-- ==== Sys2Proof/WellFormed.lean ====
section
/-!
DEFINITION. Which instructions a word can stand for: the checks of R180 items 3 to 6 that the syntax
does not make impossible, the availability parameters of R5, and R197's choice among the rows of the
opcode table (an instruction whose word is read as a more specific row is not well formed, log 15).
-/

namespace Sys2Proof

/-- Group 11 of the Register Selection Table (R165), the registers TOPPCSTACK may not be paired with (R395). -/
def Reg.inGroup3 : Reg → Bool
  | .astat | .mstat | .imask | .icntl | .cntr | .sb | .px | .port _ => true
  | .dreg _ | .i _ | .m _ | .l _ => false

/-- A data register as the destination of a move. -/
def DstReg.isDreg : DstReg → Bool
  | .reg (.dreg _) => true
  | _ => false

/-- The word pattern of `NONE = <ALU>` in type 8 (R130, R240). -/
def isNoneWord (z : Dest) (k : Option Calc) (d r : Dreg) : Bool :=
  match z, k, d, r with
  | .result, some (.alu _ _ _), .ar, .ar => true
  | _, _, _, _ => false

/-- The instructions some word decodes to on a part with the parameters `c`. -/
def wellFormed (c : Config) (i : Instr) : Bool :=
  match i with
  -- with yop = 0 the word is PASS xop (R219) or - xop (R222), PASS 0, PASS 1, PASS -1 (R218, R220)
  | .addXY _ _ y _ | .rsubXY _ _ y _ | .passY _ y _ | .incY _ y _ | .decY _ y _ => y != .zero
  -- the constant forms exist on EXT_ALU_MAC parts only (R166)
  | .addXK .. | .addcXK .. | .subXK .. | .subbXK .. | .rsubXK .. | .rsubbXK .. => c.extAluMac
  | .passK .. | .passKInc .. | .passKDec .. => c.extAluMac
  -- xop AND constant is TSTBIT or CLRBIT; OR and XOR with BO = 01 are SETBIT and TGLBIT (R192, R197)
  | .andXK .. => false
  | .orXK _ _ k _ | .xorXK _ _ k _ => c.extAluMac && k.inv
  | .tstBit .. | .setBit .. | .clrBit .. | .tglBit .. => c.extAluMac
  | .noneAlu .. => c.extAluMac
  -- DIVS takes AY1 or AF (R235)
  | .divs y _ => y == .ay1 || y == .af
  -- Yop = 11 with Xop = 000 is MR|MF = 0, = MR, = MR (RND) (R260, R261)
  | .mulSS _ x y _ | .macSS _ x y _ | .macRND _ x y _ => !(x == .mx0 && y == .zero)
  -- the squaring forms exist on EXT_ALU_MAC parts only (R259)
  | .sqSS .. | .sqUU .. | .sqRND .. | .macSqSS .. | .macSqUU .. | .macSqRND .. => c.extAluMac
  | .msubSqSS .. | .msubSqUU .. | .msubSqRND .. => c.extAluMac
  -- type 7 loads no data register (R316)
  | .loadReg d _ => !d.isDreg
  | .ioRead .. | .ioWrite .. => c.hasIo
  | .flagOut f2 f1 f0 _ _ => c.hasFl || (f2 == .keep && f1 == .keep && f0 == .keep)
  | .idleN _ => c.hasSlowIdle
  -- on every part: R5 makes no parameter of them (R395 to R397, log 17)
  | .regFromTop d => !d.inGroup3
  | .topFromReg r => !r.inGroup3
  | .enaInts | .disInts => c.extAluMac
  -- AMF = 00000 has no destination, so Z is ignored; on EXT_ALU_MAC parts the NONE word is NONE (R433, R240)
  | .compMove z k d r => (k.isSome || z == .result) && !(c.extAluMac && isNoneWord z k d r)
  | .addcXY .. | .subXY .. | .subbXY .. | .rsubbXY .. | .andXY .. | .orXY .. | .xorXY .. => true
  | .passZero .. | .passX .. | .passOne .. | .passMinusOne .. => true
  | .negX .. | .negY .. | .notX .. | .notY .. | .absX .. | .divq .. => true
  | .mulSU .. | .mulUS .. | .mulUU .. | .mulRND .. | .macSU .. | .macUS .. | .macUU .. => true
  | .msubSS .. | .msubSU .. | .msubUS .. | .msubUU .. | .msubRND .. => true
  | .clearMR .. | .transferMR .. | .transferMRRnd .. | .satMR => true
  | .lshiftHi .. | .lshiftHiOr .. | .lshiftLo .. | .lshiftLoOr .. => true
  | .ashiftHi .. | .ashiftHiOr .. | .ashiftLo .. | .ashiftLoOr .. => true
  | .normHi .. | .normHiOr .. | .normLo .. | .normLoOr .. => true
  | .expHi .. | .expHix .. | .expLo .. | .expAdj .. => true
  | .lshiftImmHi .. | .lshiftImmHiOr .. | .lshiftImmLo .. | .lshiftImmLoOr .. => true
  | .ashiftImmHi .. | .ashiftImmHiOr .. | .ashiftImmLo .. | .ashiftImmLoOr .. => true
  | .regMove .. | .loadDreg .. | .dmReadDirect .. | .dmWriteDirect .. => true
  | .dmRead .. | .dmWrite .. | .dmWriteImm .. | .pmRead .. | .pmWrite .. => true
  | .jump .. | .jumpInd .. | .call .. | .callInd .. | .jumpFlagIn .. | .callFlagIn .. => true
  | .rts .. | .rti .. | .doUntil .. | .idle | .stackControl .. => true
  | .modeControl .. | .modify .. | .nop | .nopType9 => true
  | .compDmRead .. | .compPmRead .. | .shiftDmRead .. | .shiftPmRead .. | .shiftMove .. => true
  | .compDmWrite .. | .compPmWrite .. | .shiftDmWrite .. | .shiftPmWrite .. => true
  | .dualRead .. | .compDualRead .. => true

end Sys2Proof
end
- - - - -
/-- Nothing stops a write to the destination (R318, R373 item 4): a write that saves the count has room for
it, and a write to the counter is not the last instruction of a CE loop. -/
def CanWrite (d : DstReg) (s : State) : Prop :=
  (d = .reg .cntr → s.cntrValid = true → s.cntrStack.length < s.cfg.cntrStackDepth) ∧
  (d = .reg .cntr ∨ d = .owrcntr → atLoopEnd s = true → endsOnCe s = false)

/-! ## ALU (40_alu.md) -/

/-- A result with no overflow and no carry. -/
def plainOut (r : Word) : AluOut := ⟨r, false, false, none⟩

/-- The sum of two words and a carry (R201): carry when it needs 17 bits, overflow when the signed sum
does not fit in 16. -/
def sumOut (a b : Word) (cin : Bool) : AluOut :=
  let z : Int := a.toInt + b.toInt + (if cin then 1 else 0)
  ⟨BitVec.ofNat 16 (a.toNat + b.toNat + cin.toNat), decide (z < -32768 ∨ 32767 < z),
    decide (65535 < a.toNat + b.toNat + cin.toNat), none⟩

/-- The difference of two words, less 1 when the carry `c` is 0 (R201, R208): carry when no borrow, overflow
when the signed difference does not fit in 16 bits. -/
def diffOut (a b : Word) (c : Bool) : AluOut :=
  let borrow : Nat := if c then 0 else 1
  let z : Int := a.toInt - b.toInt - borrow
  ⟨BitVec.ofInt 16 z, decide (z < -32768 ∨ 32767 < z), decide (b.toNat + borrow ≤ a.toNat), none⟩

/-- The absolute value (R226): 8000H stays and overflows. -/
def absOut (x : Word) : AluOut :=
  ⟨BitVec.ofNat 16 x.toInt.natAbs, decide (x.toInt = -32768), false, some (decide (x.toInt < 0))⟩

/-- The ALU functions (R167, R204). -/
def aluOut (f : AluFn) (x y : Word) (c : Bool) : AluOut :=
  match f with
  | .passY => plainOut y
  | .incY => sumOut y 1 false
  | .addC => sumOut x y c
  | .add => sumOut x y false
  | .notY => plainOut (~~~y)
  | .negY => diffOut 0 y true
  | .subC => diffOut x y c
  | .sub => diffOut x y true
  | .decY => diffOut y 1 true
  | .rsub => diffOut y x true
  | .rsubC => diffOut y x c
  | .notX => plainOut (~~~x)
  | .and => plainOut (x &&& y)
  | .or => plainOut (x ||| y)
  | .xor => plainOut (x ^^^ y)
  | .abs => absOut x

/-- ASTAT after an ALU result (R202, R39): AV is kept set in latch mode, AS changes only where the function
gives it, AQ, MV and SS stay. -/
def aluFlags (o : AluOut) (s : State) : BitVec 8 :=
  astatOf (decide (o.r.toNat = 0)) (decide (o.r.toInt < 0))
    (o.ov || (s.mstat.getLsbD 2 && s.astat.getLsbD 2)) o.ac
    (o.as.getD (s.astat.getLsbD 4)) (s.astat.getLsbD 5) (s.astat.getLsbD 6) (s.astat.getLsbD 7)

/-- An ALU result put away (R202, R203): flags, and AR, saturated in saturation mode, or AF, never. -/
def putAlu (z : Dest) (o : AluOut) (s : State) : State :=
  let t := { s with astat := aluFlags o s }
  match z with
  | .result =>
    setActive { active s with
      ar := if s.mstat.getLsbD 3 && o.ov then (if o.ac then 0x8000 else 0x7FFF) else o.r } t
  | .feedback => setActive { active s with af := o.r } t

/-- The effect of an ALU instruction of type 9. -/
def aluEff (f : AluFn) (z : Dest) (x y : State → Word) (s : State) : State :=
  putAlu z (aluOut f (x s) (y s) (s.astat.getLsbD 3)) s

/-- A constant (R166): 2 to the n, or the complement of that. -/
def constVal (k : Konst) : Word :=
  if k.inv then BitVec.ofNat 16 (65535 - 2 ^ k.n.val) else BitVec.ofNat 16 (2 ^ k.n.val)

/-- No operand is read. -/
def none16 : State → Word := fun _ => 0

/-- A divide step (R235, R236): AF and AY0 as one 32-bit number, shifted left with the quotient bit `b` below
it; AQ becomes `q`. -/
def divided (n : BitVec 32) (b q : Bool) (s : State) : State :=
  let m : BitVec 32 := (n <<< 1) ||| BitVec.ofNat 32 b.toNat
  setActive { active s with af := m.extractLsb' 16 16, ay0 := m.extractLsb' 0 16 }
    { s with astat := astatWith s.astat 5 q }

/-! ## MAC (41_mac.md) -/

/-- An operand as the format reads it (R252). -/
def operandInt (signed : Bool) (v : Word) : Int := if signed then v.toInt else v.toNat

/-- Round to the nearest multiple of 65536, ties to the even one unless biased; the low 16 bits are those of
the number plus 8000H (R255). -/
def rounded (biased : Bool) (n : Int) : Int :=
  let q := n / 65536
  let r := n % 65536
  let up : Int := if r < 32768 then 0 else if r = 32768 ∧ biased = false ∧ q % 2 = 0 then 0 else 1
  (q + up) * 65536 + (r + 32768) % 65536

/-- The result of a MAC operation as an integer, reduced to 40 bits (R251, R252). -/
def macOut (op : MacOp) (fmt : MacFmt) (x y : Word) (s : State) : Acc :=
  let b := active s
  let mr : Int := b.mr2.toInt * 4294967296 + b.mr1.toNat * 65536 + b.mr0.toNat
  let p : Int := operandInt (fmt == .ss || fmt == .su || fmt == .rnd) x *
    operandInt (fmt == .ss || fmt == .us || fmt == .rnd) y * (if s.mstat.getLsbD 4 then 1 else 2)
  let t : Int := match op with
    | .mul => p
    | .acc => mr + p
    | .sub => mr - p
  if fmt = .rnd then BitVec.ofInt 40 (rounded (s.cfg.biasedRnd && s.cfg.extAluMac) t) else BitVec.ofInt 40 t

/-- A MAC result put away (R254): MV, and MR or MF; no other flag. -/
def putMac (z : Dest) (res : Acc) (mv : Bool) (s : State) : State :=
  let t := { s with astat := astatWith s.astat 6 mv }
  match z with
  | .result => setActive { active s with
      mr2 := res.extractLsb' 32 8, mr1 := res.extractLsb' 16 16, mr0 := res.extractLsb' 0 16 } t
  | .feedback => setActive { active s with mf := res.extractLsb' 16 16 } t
- - - - -
» **Assignment**
Look above for the line holding "(d = .reg .cntr ∨" and the line holding "match f with", then output exactly those two lines and every line between them, nothing more.

» **Answer for the task**
  (d = .reg .cntr ∨ d = .owrcntr → atLoopEnd s = true → endsOnCe s = false)

/-! ## ALU (40_alu.md) -/

/-- A result with no overflow and no carry. -/
def plainOut (r : Word) : AluOut := ⟨r, false, false, none⟩

/-- The sum of two words and a carry (R201): carry when it needs 17 bits, overflow when the signed sum
does not fit in 16. -/
def sumOut (a b : Word) (cin : Bool) : AluOut :=
  let z : Int := a.toInt + b.toInt + (if cin then 1 else 0)
  ⟨BitVec.ofNat 16 (a.toNat + b.toNat + cin.toNat), decide (z < -32768 ∨ 32767 < z),
    decide (65535 < a.toNat + b.toNat + cin.toNat), none⟩

/-- The difference of two words, less 1 when the carry `c` is 0 (R201, R208): carry when no borrow, overflow
when the signed difference does not fit in 16 bits. -/
def diffOut (a b : Word) (c : Bool) : AluOut :=
  let borrow : Nat := if c then 0 else 1
  let z : Int := a.toInt - b.toInt - borrow
  ⟨BitVec.ofInt 16 z, decide (z < -32768 ∨ 32767 < z), decide (b.toNat + borrow ≤ a.toNat), none⟩

/-- The absolute value (R226): 8000H stays and overflows. -/
def absOut (x : Word) : AluOut :=
  ⟨BitVec.ofNat 16 x.toInt.natAbs, decide (x.toInt = -32768), false, some (decide (x.toInt < 0))⟩

/-- The ALU functions (R167, R204). -/
def aluOut (f : AluFn) (x y : Word) (c : Bool) : AluOut :=
  match f with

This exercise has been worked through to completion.